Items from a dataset
-- ==== Sys2Proof/Machine/Engine.lean ====
section
/-!
DEFINITION. The C queue and the copy engine of a pair (R213 to R226): job cards and their checks, CWAIT and CQUERY, the
hitch unit, the bytes that jobs move, completion actions, COLL and RING.ROT, and the tokens that the scalar unit pushes and
pops (R223, R224).
-/

namespace Sys2Proof.Machine

/-! ### Job cards (R213, R214, R217) -/

def Card.ofBits (v : Nat) : Card where
  kind := fld v 1 0
  src := fld v 127 64
  dst := fld v 191 128
  sstr := fld v 319 256
  e := [fld v 207 192, fld v 223 208, fld v 239 224, fld v 255 240]
  cls := fld v 10 7
  prio := fld v 13 11
  done := fld v 15 14
  dt := fld v 31 16
  nr := fld v 34 32
  nw := fld v 36 35
  regs := [fld v 351 320, fld v 383 352, fld v 415 384, fld v 447 416, fld v 479 448, fld v 511 480]
  resume := fld v 63 40

/-- The bits that R213 states as reserved for every kind. -/
def cardRsv (v : Nat) : Bool := decide (fld v 39 37 ≠ 0) || decide (fld v 6 2 ≠ 0)

/-- Check 3 of R217 on the fields. -/
def Card.bad (c : Card) : Bool :=
  let used (i : Nat) : Bool := if i < 4 then decide (i < c.nr) else decide (i - 4 < c.nw)
  c.e.contains 0 || decide (4 < c.nr) || decide (2 < c.nw) ||
  ((upTo 6).any fun i => if used i then decide (fld (c.regs.getD i 0) 13 0 = 0) else decide (c.regs.getD i 0 ≠ 0)) ||
  (match c.kind with
   | 0 => decide (2 ^ 63 ≤ c.sstr)
   | 1 => decide (c.e.getD 2 0 ≠ 1) || decide (c.e.getD 3 0 ≠ 1)
   | 2 => decide (c.sstr ≠ 0)
   | _ => decide (c.e.getD 2 0 ≠ 1) || decide (c.e.getD 3 0 ≠ 1) || decide (c.e.getD 0 0 ≠ 24) || decide (256 ≤ c.sstr))

/-- Check 4 of R217. -/
def State.badDone (s : State) (c : Card) : Bool :=
  match c.done with
  | 0 => decide (c.dt ≠ 0)
  | 1 => decide (fld c.dt 7 4 ≠ 0) || decide (s.barAt s.cur (c.dt / 256) (c.dt % 16) = .bad)
  | 2 => decide (c.dt / 8 ≠ 0) || decide (5 ≤ c.dt % 8)
  | _ => decide (s.me.bind.allot * 4096 < 8 * c.dt + 8)

/-- A byte lies in a region of the kind. -/
def Card.covers (c : Card) (w : Bool) (ea : Nat) : Bool :=
  (c.regions w).any fun r => decide ((ea + 2 ^ 64 - r.1) % 2 ^ 64 < r.2)

/-! ### Numbers of C-queue operations (R217, R219) -/

/-- Numbers issued after `n`. -/
def Hart.newer (h : Hart) (n : Nat) : Nat := (h.jobCtr + 65535 - 1 - n) % 65535

/-- Issues the next number: a status that 64 newer numbers have passed is forgotten. -/
def Hart.issue (h : Hart) : Hart :=
  let n := h.jobCtr
  let h := { h with jobCtr := n % 65535 + 1 }
  { h with jobLog := h.jobLog.filter fun l => decide (l.num ≠ n) && decide (h.newer l.num < 64) }

/-- The outstanding operation that a number names: placed in the queue, or a job. DESIGN CHOICE (log 37): one that stands in a
trap's replay queue is not outstanding (R219, R325). -/
def Hart.outstanding (h : Hart) (n : Nat) : Bool :=
  (h.queue.any fun e => decide (e.q = .c) && decide (e.prog = n)) || h.jobs.any fun j => decide (j.num = n)
def Hart.anyOutstanding (h : Hart) : Bool :=
  (h.queue.any fun e => decide (e.q = .c) && decide (e.prog ≠ 0)) || !h.jobs.isEmpty

def progressWord (donegr reason status : Nat) : Word := pack [(donegr % 2 ^ 24, 40), (reason % 2 ^ 16, 16), (status, 0)]

def JobSt.code : JobSt → Nat | .queued => 1 | .running => 2 | .paused => 3

/-- The progress word of a number (R219). -/
def Hart.progress (h : Hart) (n : Nat) : Word :=
  match h.jobs.find? fun j => decide (j.num = n) with
  | some j => progressWord (j.moved / 4096) 0 (JobSt.code j.st)
  | none =>
    if n ≠ 0 ∧ h.outstanding n then progressWord 0 0 1
    else
      match h.jobLog.find? fun l => decide (l.num = n) with
      | some l => if h.newer n < 64 then progressWord l.donegr l.reason l.status else 0
      | none => 0

/-! ### Prefixed instructions of the scalar unit (R219, R223) -/

/-- The WAIT token of the instruction of queue S at the PC, popped once, before it issues (R223). -/
def Hart.popOnce (h : Hart) (f : BitVec 6) : Option Hart :=
  if h.popped || decide (f = 0) then some h else (h.popTok f).map fun h => { h with popped := true }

**EXERCISE INSTRUCTIONS**
From the entries above, give again exactly the lines running from the line with "namespace Sys2Proof.Machine" to the line with "def Hart.newer (h"; include both of those lines.

**RESULT**
namespace Sys2Proof.Machine

/-! ### Job cards (R213, R214, R217) -/

def Card.ofBits (v : Nat) : Card where
  kind := fld v 1 0
  src := fld v 127 64
  dst := fld v 191 128
  sstr := fld v 319 256
  e := [fld v 207 192, fld v 223 208, fld v 239 224, fld v 255 240]
  cls := fld v 10 7
  prio := fld v 13 11
  done := fld v 15 14
  dt := fld v 31 16
  nr := fld v 34 32
  nw := fld v 36 35
  regs := [fld v 351 320, fld v 383 352, fld v 415 384, fld v 447 416, fld v 479 448, fld v 511 480]
  resume := fld v 63 40

/-- The bits that R213 states as reserved for every kind. -/
def cardRsv (v : Nat) : Bool := decide (fld v 39 37 ≠ 0) || decide (fld v 6 2 ≠ 0)

/-- Check 3 of R217 on the fields. -/
def Card.bad (c : Card) : Bool :=
  let used (i : Nat) : Bool := if i < 4 then decide (i < c.nr) else decide (i - 4 < c.nw)
  c.e.contains 0 || decide (4 < c.nr) || decide (2 < c.nw) ||
  ((upTo 6).any fun i => if used i then decide (fld (c.regs.getD i 0) 13 0 = 0) else decide (c.regs.getD i 0 ≠ 0)) ||
  (match c.kind with
   | 0 => decide (2 ^ 63 ≤ c.sstr)
   | 1 => decide (c.e.getD 2 0 ≠ 1) || decide (c.e.getD 3 0 ≠ 1)
   | 2 => decide (c.sstr ≠ 0)
   | _ => decide (c.e.getD 2 0 ≠ 1) || decide (c.e.getD 3 0 ≠ 1) || decide (c.e.getD 0 0 ≠ 24) || decide (256 ≤ c.sstr))

/-- Check 4 of R217. -/
def State.badDone (s : State) (c : Card) : Bool :=
  match c.done with
  | 0 => decide (c.dt ≠ 0)
  | 1 => decide (fld c.dt 7 4 ≠ 0) || decide (s.barAt s.cur (c.dt / 256) (c.dt % 16) = .bad)
  | 2 => decide (c.dt / 8 ≠ 0) || decide (5 ≤ c.dt % 8)
  | _ => decide (s.me.bind.allot * 4096 < 8 * c.dt + 8)

/-- A byte lies in a region of the kind. -/
def Card.covers (c : Card) (w : Bool) (ea : Nat) : Bool :=
  (c.regions w).any fun r => decide ((ea + 2 ^ 64 - r.1) % 2 ^ 64 < r.2)

/-! ### Numbers of C-queue operations (R217, R219) -/

/-- Numbers issued after `n`. -/
def Hart.newer (h : Hart) (n : Nat) : Nat := (h.jobCtr + 65535 - 1 - n) % 65535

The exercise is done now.